Here we have the bald proposition to repudiate the interest on the public debt unless it is taxed contrary to law, as made known by repeated decisions of the Supreme Court of the United States; and secondly, the direct threat to repudiate the principal of the National debt unless it is paid off in broken promises to pay. As the greenback is simply a debt or a due bill, this paying debts with debts was a patentable discovery in the science of finance. Taken in connection with the declaration of Vallandigham in the canvass before, that the whole bonded debt should be immediately "paid" in greenbacks, the resolution simply meant that the war debt should not be paid at all. This robbing the men whose money saved the Republic was not acceptable then to the farmers and laborers of Ohio, and will probably not now be more acceptable to the capitalists of New York. It is well, however, to recall the antecedents of a party that first tried to get into power through discreditable expedients, before resorting to a declaration of honest principles in finance.

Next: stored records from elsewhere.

-- ==== Sys2Proof/Machine/State.lean ====
section
/-! DEFINITION. What the machine holds: the registers of 10_state.md R20 and R23, the memory of 20_memory.md R70, and
the host's pending actions (00_scope.md R7); the reasons a step can stop; the state after reset (R55, R272). -/

namespace Sys2Proof.Machine

/-- The eight slot registers, or the eight slots of a block (R21, R111). -/
abbrev Slots := Vector Word 8

/-- Memory: the bytes that differ from `Config.unwrittenByte`, by strictly rising address (R70). -/
abbrev Memory := List Host.Cell

/-- One action of the host (R7, R70, R84, R270). A step of the machine performs one of them. -/
inductive HostAction where
  /-- Read register number `r` through the register port (R22). -/
  | readReg (r : BitVec 6)
  /-- Write `d` to register number `r` through the register port (R22); number 34 is the command port (R51). -/
  | writeReg (r : BitVec 6) (d : Word)
  /-- Read one byte of the shared memory (R70). -/
  | readMem (a : Word)
  /-- Write one byte of the shared memory (R70). -/
  | writeMem (a : Word) (b : Byte)
  /-- Assert the hardware reset input (R270). -/
  | reset
  deriving DecidableEq, Repr

/-- The slices of memory a command uses (R71); the value array's length is `VAL_COUNT` for `ENCODE` and `HNB` for
`HENC`, so it has two names. -/
inductive Slice where
  | source
  | destination
  | streamValues
  | frameValues
  | output
  deriving DecidableEq, Repr

/-- Reasons the machine stops with a fault: none. "there is no input on which the NBC hangs, halts or needs a reset"
(45_system.md R231), and every address of the space exists (R81). The spec's errors are results in `STATUS`, hence next
states. Nothing raises it; safe (log entry 11). -/
inductive Fault where
  deriving DecidableEq, Repr

/-- Reasons the machine gives a command no meaning. -/
inductive Refusal where
  /-- An instruction without a meaning in this model. Raised by no arm of `exec`; safe. -/
  | notModelled (mnemonic : String)
  /-- A slice the command uses wraps around the address space (R75 (a), U1: treatment "refuse"). Raised by
  `State.using`; safe. -/
  | sliceWraps (sl : Slice)
  /-- The source or destination slice is longer than `2^63 - 1` bytes (R75 (b), U2: treatment "refuse"). Raised by
  `State.using`; safe. -/
  | sliceTooLong (sl : Slice)
  /-- A byte the command would write lies in a slice it reads (R75 (c), U3: treatment "refuse"). Raised by `ENCODE`,
  `DECODE`, `HENC`, `HDEC`; safe. -/
  | slicesOverlap (written read : Slice)
  deriving DecidableEq, Repr

/-- The machine. Every field but the last four is a register of R23 under its own name; `hasXor` is the home of the
constant register `CAP` (`State.cap`). -/
structure State where
  /-- `x[0]` .. `x[7]` (R21). -/
  x : Slots
  /-- `SRC_BASE` (R24). -/
  srcBase : Word
  /-- `SRC_LEN`, in bytes (R25). -/
  srcLen : Word
  /-- `RNIB`, the read cursor, in nibbles (R26). -/
  rnib : Word
  /-- `DST_BASE` (R27). -/
  dstBase : Word
  /-- `DST_CAP`, in bytes (R28). -/
  dstCap : Word
  /-- `WNIB`, the write cursor, in nibbles (R29). -/
  wnib : Word
  /-- `VAL_BASE` (R31). -/
  valBase : Word
  /-- `VAL_COUNT`, in 8-byte elements (R32). -/
  valCount : Word
  /-- `OUT_BASE` (R33). -/
  outBase : Word
  /-- `OUT_CAP`, in 8-byte elements (R34). -/
  outCap : Word
  /-- `OUT_LEN`, in 8-byte elements (R35). -/
  outLen : Word
  /-- `ACC` (R36). -/
  acc : Word
  /-- `LIMIT` (R37). -/
  limit : Word
  /-- `MODE` (R38). -/
  mode : BitVec 2
  /-- `STATUS`, all of it the field `ERR` (R39). -/
  status : BitVec 3
  /-- `EINFO` (R40). -/
  einfo : Byte
  /-- `NVALS` (R41). -/
  nvals : Word
  /-- `NBYTES` (R42). -/
  nbytes : Word
  /-- `ZM` (R43). -/
  zm : Byte
  /-- `NW` (R44). -/
  nw : BitVec 5
  /-- `HFMT` (R45). -/
  hfmt : Byte
  /-- `HNB` (R46). -/
  hnb : BitVec 32
  /-- `HINIT` (R48). -/
  hinit : Word
  /-- `HMULT` (R49). -/
  hmult : Word
  /-- `HSTATE` (R50). -/
  hstate : BitVec 4
  /-- `CMD` (R51). -/
  cmd : CommandWord
  /-- The parameter `HAS_XOR`, bit 0 of `CAP` (R6, R47). No step changes it. -/
  hasXor : Bool
  /-- The memory shared with the host (R70). -/
  mem : Memory
  /-- The host's pending actions, oldest first; the model's own (log entry 1). -/
  host : List HostAction
  /-- What the host's last read returned; the model's own (log entry 2). -/
  hostData : Word
  deriving DecidableEq, Repr

/-- Register `CAP` (R47). -/
def State.cap (s : State) : BitVec 16 := Config.capConstant s.hasXor

/-- The machine right after reset (R55, R272): every register 0 but `LIMIT` and the constant `CAP`; memory lists nothing
(R271, log entry 3); the host has nothing pending (log entry 1) and has read nothing (log entry 2). -/
def State.reset : State where
  x := Vector.replicate 8 0
  srcBase := 0
  srcLen := 0
  rnib := 0
  dstBase := 0
  dstCap := 0
  wnib := 0
  valBase := 0
  valCount := 0
  outBase := 0
  outCap := 0
  outLen := 0
  acc := 0
  limit := 0xFFFFFFFFFFFFFFFF
  mode := 0
  status := 0
  einfo := 0
  nvals := 0
  nbytes := 0
  zm := 0
  nw := 0
  hfmt := 0
  hnb := 0
  hinit := 0
  hmult := 0
  hstate := 0
  cmd := 0
  hasXor := Config.hasXor
  mem := []
  host := []
  hostData := 0

end Sys2Proof.Machine
end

The convention took a "new departure," and, putting aside Ranney and Pendleton, nominated General W. S. Rosecrans for governor, who was then absent from the country. This nomination was mainly brought about through the zealous efforts of Messrs. Vallandigham, Callen, and Baber.

The opinions General Rosecrans entertained of his new-found friends were not favorable. In a letter dated February 3, 1863, from Murfreesboro, Tennessee, General Rosecrans, in speaking of the slave-holding insurgents, had used this language:

"Wherever they have the power they drive before them into their ranks the Southern people, and they would also drive us. Trust them not. Were they able they would invade and destroy us without mercy. Absolutely assured of these things, I am amazed that any one could think of 'peace on any terms.'

"He who entertains the sentiment is fit only to be a slave; he who utters it at this time is, moreover, a traitor to his country, who deserves the scorn and contempt of all honorable men."

Rosecrans declined the nomination, and George H. Pendleton, after just enough hesitation to impart a proper value to his consent, consented to fill the vacant place at the head of the ticket.